Exercise prompt
Look below for the line containing "else if scr"; from there, print each line exactly up to and including the line containing "supplies them. -/", and stop.

Dataset records
/-! ### Multicast partitions (R309, R310; 19 R473) -/

/-- The clusters of a block's multicast partition: the rectangle of its launch, in which the block's own cluster has the
block's place. For a block restored on another cluster (19 R477) it is the rectangle about the new cluster (DESIGN CHOICE,
assumption log 43: the spec does not say which clusters a restored block's partition has). -/
def Block.partition (x : Block) : List Nat :=
  let mx := if x.record.task then 0 else x.fr.mcx
  let my := if x.record.task then 0 else x.fr.mcy
  let size := 2 ^ (mx + my)
  let k := x.blkid % size
  let part := x.blkid / size
  let cx := x.cluster % 8 - k % 2 ^ mx
  let cy := x.cluster / 8 - k / 2 ^ mx
  (List.range (min size (x.nblk - part * size))).map fun j => cx + j % 2 ^ mx + 8 * (cy + j / 2 ^ mx)

/-- The block of a partition on a cluster. -/
def State.partBlock (s : State) (x : Block) (cl : Nat) : Option Nat :=
  let size (y : Block) : Nat := if y.record.task then 1 else 2 ^ (y.fr.mcx + y.fr.mcy)
  (s.blocks.find? fun (_, y) => y.gridid == x.gridid && y.cluster == cl && y.blkid / size y == x.blkid / size x).map (·.1)

/-- The clusters that a mask names. -/
def maskClusters (m : BitVec 64) : List Nat := (List.range 64).filter fun c => m.getLsbD c

/-! ### Supplying a slice (R302, R303, R306, R310) -/

/-- What a collective instruction asks: its spaces, operands and length in the supplying lane. -/
structure CopyArgs where
  multi : Bool
  dspc : Spc
  sspc : Spc
  bar : Option (BitVec 4)
  dist : BitVec 16
  hnt : BitVec 2
  daddr : Nat
  saddr : Nat
  len : Nat
  mask : BitVec 64
  deriving DecidableEq, Repr

/-- An address operand of a copy. -/
def copyAddr (sp : Spc) (y : Group) (t : Thread) (l : Nat) (a : Opnd) : Nat :=
  match sp with
  | .g => src64 .l64 y t l a
  | _ => src32 .l64 y t l a

/-- The checks of a supplying lane: passed, a fault, or the lane switched off (none) (R306, R310). -/
def State.copyChk (s : State) (b : Nat) (a : CopyArgs) : Option Chk :=
  let x := s.blk? b
  let outside : Bool := a.multi && (match x with
    | some x => (maskClusters a.mask).any fun c => !x.partition.contains c
    | none => false)
  let scr (sp : Spc) (p : Nat) : Bool := sp == .s && !((x.map fun x => x.scrOk p a.len).getD true)
  if a.multi && a.mask == 0 then some .pass
  else if outside then some (.fault 0x24 0 false)
  else if a.len = 0 then some .pass
  else if a.dspc = .w then some (.fault 0x28 a.daddr false)
  else if a.daddr % 16 ≠ 0 then some (.fault 0x08 a.daddr false)
  else if a.saddr % 16 ≠ 0 then some (.fault 0x08 a.saddr false)
  else if a.len % 16 ≠ 0 then some (.fault 0x08 a.daddr false)
  else if scr a.dspc a.daddr || scr a.sspc a.saddr then none
  else if a.sspc = .w && (2 ^ 30 < a.saddr + a.len || !((x.map (·.fr.ws)).getD false)) then some (.fault 0x28 a.saddr false)
  else some .pass

namespace State

/-- The supplying lane of a collective instruction among its guard-true lanes (R303 rule 1). -/
def supplier (s : State) (c : Cur) (g : Guard) : Option Nat := (s.onLanes c (s.guardTrue c g)).head?

/-- The arguments as a lane supplies them. -/
def argsOf (s : State) (c : Cur) (l : Nat) (f : Group → Thread → Nat → CopyArgs) : Option CopyArgs :=
  match s.grp? c.blk c.grp with
  | some y => (y.threads[l]?).map fun t => f y t l
  | none => none

/-- The own check of a collective instruction in one lane. -/
def collChk (s : State) (c : Cur) (g : Guard) (l : Nat) (f : Group → Thread → Nat → CopyArgs) : State × Chk :=
  if s.supplier c g != some l then (s, .pass)
  else
    match s.argsOf c l f with
    | none => (s, .pass)
    | some a =>
      match s.copyChk c.blk a with
      | some k => (s, k)
      | none => (s.laneOff c l, .pass)

/-- The slice that a group supplies; an empty one without a supplying lane. -/
def sliceOf (s : State) (c : Cur) (l : Option Nat) (a : Option CopyArgs) : Slice :=
  match l, a with
  | some l, some a =>
    let none_ := a.len == 0 || (a.multi && a.mask == 0)
    { seq := s.nextId, grp := c.grp, lane := l, pc := c.pc, dspc := a.dspc, sspc := a.sspc, daddr := a.daddr
      saddr := a.saddr, rem := if none_ then 0 else a.len, len := if none_ then 0 else a.len, mask := a.mask
      priv := (s.agent c.blk c.grp l).priv, done := none_, fixed := false, dist := a.dist, hnt := a.hnt }
  | _, _ => Slice.empty c.grp c.pc

/-- A collective of a block is in flight. -/
def collLive (s : State) (b n : Nat) : Bool :=
  ((s.blk? b).map fun x => x.liveColls.any fun k => k.num == n).getD false

/-- A slice reaches the blocks to which it delivers: its collective takes its place there among those that signal NB0 to NB7
(R312 rule 1). All of them are reached at the issue (DEDUCED, assumption log 56). -/
def reach (s : State) (b n : Nat) (bar : Option (BitVec 4)) (multi : Bool) (sl : Slice) : State :=
  match bar, s.blk? b with
  | some q, some x =>
    if 8 ≤ q.toNat then s
    else
      let dsts := if multi then (maskClusters sl.mask).filterMap fun c => s.partBlock x c else [b]
      dsts.foldl (fun s d => s.modBlk d fun y =>
        if y.order.contains (b, n, q) then y
        else { y with order := (y.order.filter fun (b', n', _) => s.collLive b' n') ++ [(b, n, q)] }) s
  | _, _ => s

/-- Whether the turn of a collective has come at a block: every one that signals the same barrier and reached it before has
completed (R312 rule 1). -/
def turnAt (s : State) (d b n : Nat) (bar : Option (BitVec 4)) : Bool :=
  match bar, s.blk? d with
  | some q, some y =>
    8 ≤ q.toNat || !y.order.contains (b, n, q)
      || (y.order.takeWhile (· != (b, n, q))).all fun (b', n', r) => r != q || !s.collLive b' n'
  | _, _ => true

/-- A group's slice joins the collective of its CC (R302, R303, R304). -/
def joinColl (s : State) (c : Cur) (gt : List Nat) (multi : Bool) (bar : Option (BitVec 4)) (sl : Slice) : State :=
  match s.blk? c.blk, s.grp? c.blk c.grp with
  | some x, some y =>
    let n := y.cc.toNat
    let batches := gt.filterMap fun l => (y.threads[l]?).bind fun t =>
      if t.exited then none else some (c.grp, l, t.ob)
    let s := { s with nextId := s.nextId + 1 }
    let s := s.modGrp c.blk c.grp fun y => { y with cc := y.cc + 1 }
    match x.colls.find? (·.num == n) with
    | some k =>
      if k.multi != multi || k.bar != bar then s.abandon c.blk c.grp k.firstPc c.pc
      else (s.modBlk c.blk fun x => { x with colls := x.colls.map fun (k : Coll) =>
        if k.num = n then { k with slices := k.slices ++ [sl], batches := k.batches ++ batches } else k }).reach c.blk n bar
          multi sl |>.settleColls c.blk
    | none =>
      if x.abandoned then s.abandon c.blk c.grp c.pc 0
      else
        let gone := x.groups.zipIdx.filterMap fun (z, g) =>
          if g != c.grp && ((z.ended && !z.killed) || decide (n < z.cc.toNat)) then some (Slice.empty g 0) else none
        let k : Coll := ⟨n, multi, bar, c.pc, sl :: gone, batches, false⟩
        ((s.modBlk c.blk fun x => { x with colls := x.colls ++ [k] }).reach c.blk n bar multi sl).settleColls c.blk
  | _, _ => s

end State

/-- CPY and CPYM. -/
def collForm (i : Instr) (g : Guard) (s : State) (multi : Bool) (bar : Option (BitVec 4)) (f : Group → Thread → Nat → CopyArgs) : Ans :=
  issue i g s (fun s c l => s.collChk c g l f) fun s c gt =>
    let on := s.onLanes c gt
    let a := on.head?.bind fun l => s.argsOf c l f
    let s := if on = [] then s else s.progress c.blk
    -- a zero mask that signals a barrier reports zero bytes to the sender's (R310)
    let zero : Bool := (a.map fun a => a.multi && a.mask == 0).getD false
    let s := s.joinColl c on multi bar (s.sliceOf c on.head? a)
    (if zero then s.report c.blk bar 0 else s).offEnd c

def execCpy (g : Guard) (dspc sspc : Spc) (bar : Option (BitVec 4)) (dist : BitVec 16) (hnt : BitVec 2) (a b c : Opnd)
    (s : State) : Ans :=
  collForm (.cpy g dspc sspc bar dist hnt a b c) g s false bar fun y t l =>
    ⟨false, dspc, sspc, bar, dist, hnt, copyAddr dspc y t l a, copyAddr sspc y t l b, src32 .l64 y t l c, 0⟩

def execCpym (g : Guard) (sspc : Spc) (bar : Option (BitVec 4)) (len : BitVec 24) (a b c : Opnd) (s : State) : Ans :=
  collForm (.cpym g sspc bar len a b c) g s true bar fun y t l =>
    ⟨true, .s, sspc, bar, 0, 0, copyAddr .s y t l a, copyAddr sspc y t l b, len.toNat, BitVec.ofNat 64 (src64 .l64 y t l c)⟩

/-! ### Performing a slice (R307, R308, R311, R312) -/

/-- The part of a slice's destination that has been performed. -/
def Slice.covers (z : Slice) (sp : Spc) (a : Nat) : Bool :=
  z.dspc == sp && z.len != 0 && decide (z.daddr - (z.len - z.rem) ≤ a) && decide (a < z.daddr)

Solution for this task
  else if scr a.dspc a.daddr || scr a.sspc a.saddr then none
  else if a.sspc = .w && (2 ^ 30 < a.saddr + a.len || !((x.map (·.fr.ws)).getD false)) then some (.fault 0x28 a.saddr false)
  else some .pass

namespace State

/-- The supplying lane of a collective instruction among its guard-true lanes (R303 rule 1). -/
def supplier (s : State) (c : Cur) (g : Guard) : Option Nat := (s.onLanes c (s.guardTrue c g)).head?

/-- The arguments as a lane supplies them. -/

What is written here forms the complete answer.